Dear @InhwanBae, thank you for your detailed answers. I confirm the downloaded dataset includes the caption in the test preprocessed data as well, it was my mistake.
I tried testing the pretrained models on a small custom sequence, however the performance is quite bad:
# eth model
ADE: 9.347091674804688
FDE: 8.883607864379883
# hotel model
ADE: 8.766213417053223
FDE: 8.24624252319336
# univ model
ADE: 8.766213417053223
FDE: 8.24624252319336
# zara1 model
ADE: 8.59603214263916
FDE: 8.084837913513184
# zara2 model
ADE: 9.095739364624023
FDE: 8.382474899291992
I also tried plotting the past, gt, and predicted trajectories and I noticed the predicted trajectory often starts far away from the last position of the observed trajectory. Here is an example with eth model:
At this folder you can find everything you need to replicate this custom dataset test (I'll give you access upon request).
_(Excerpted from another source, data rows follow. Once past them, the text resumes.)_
/-- The first instruction of a byte sequence and the bytes after it. -/
def decodeBytes (narrow : Bool) (bs : List Byte) : Except DecodeReject (Instr × List Byte) :=
  if bs.length < formBytes narrow then .error .truncated
  else .ok (decode (CodeWord.ofValue narrow (joinBytes (bs.take (formBytes narrow)))), bs.drop (formBytes narrow))

/-- The instruction the decoder reads from the bits `w` of a table row of `nbits` bits: 16 bits are a halfword, more a wide
word; the bytes are laid out as the hardware stores them. -/
def decodeTableWord (nbits w : Nat) : Option Instr :=
  let narrow := nbits ≤ 16
  match decodeBytes narrow (splitBytes (BitVec.ofNat 32 w) 4) with
  | .ok (i, _) => some i
  | .error _ => none

/-! ### The encoder -/

/-- A register in a 4-bit field. -/
def putReg (lo : Nat) (r : Reg) : Word := putField 32 lo (BitVec.ofFin r : BitVec 4)

/-- The condition field (R115). -/
def putCond (c : Cond) : Word := putField 32 28 c.toBits

/-- A low register in a 3-bit field of a halfword. -/
def putLow (lo : Nat) (r : LowReg) : Half := putField 16 lo (BitVec.ofFin r : BitVec 3)

/-- R105: the bits of `operand2` and the I bit. -/
def encodeOperand2 : Operand2 → Word
  | .imm rotate imm8 => 0x02000000#32 ||| putField 32 8 rotate ||| putField 32 0 imm8
  | .regImm amount ty rm => putField 32 7 amount ||| putField 32 5 ty.toBits ||| putReg 0 rm
  | .regReg rs ty rm => 0x00000010#32 ||| putReg 8 rs ||| putField 32 5 ty.toBits ||| putReg 0 rm

/-- R104. -/
def encodeDataProc (op : AluOp) (c : Cond) (s : Bool) (rn rd : Reg) (o : Operand2) : Word :=
  putCond c ||| putField 32 21 op.toBits ||| putBit 32 20 s ||| putReg 16 rn ||| putReg 12 rd ||| encodeOperand2 o

/-- R106, R107 and R108: a word with `w[7:4] = 1001`, `base` its other fixed bits. -/
def encodeMultiply (base : Word) (c : Cond) (s : Bool) (r16 r12 r8 r0 : Reg) : Word :=
  base ||| 0x00000090#32 ||| putCond c ||| putBit 32 20 s ||| putReg 16 r16 ||| putReg 12 r12 ||| putReg 8 r8 |||
    putReg 0 r0

/-- The P, U and W bits of R111 to R113. -/
def putIndex (p u w : Bool) : Word := putBit 32 24 p ||| putBit 32 23 u ||| putBit 32 21 w

/-- R111 with the immediate offset; `base` holds I, L, SH and bits 7 and 4. -/
def encodeHalfImm (base : Word) (c : Cond) (p u w : Bool) (rn rd : Reg) (off : BitVec 8) : Word :=
  base ||| putCond c ||| putIndex p u w ||| putReg 16 rn ||| putReg 12 rd ||| putField 32 8 (off.extractLsb' 4 4) |||
    putField 32 0 (off.extractLsb' 0 4)

/-- R111 with the register offset. -/
def encodeHalfReg (base : Word) (c : Cond) (p u w : Bool) (rn rd rm : Reg) : Word :=
  base ||| putCond c ||| putIndex p u w ||| putReg 16 rn ||| putReg 12 rd ||| putReg 0 rm

/-- R112 with the immediate offset; `base` holds B and L. -/
def encodeSingleImm (base : Word) (c : Cond) (p u w : Bool) (rn rd : Reg) (off : BitVec 12) : Word :=
  0x04000000#32 ||| base ||| putCond c ||| putIndex p u w ||| putReg 16 rn ||| putReg 12 rd ||| putField 32 0 off

/-- R112 with the register offset. -/
def encodeSingleReg (base : Word) (c : Cond) (p u w : Bool) (rn rd : Reg) (amount : BitVec 5) (ty : ShiftType)
    (rm : Reg) : Word :=
  0x06000000#32 ||| base ||| putCond c ||| putIndex p u w ||| putReg 16 rn ||| putReg 12 rd ||| putField 32 7 amount |||
    putField 32 5 ty.toBits ||| putReg 0 rm

/-- R113; `base` holds L. -/
def encodeBlock (base : Word) (c : Cond) (p u s w : Bool) (rn : Reg) (list : BitVec 16) : Word :=
  0x08000000#32 ||| base ||| putCond c ||| putIndex p u w ||| putBit 32 22 s ||| putReg 16 rn ||| putField 32 0 list

/-- A halfword with two register fields in bits 5:3 and 2:0. -/
def encodeLow2 (base : Half) (r3 r0 : LowReg) : Half := base ||| putLow 3 r3 ||| putLow 0 r0

/-- A halfword with three register fields. -/
def encodeLow3 (base : Half) (r6 r3 r0 : LowReg) : Half := base ||| putLow 6 r6 ||| putLow 3 r3 ||| putLow 0 r0

/-- A halfword with a 5-bit field and two register fields. -/
def encodeOff5 (base : Half) (off : BitVec 5) (r3 r0 : LowReg) : Half :=
  base ||| putField 16 6 off ||| putLow 3 r3 ||| putLow 0 r0

/-- A halfword with a register field in bits 10:8 and an 8-bit field. -/
def encodeImm8 (base : Half) (r8 : LowReg) (imm : BitVec 8) : Half := base ||| putLow 8 r8 ||| putField 16 0 imm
You'll find:
- the raw dataset under
/custom/test/custom.txt - the preprocessed data under
preprocessedfolder - the caption obtained with
Salesforce/blip2-opt-2.7bmodel (6.7b was too big to handle inference with my laptop) incustom_caption.txtfile - the homography matrix and oracle map at
custom_H.txtandcustom_oracle.png - finally in
plotsfolder you can visually see the behavior of the eth model for each step of the sequence
Do you have any explanation for this behavior or any suggestions to improve the performance?
Hi @vittoriacav,
This issue commonly occurs when the scale-down factor used in the data preprocessor and the evaluator differ. Sometimes, this can happen if the homography is incorrect, so it's good to check if all datasets have been transformed into the pixel coordinate system and whether they fit within the image size (720*576).
I'm closing this issue for now. Feel free to open another issue if you have any further questions!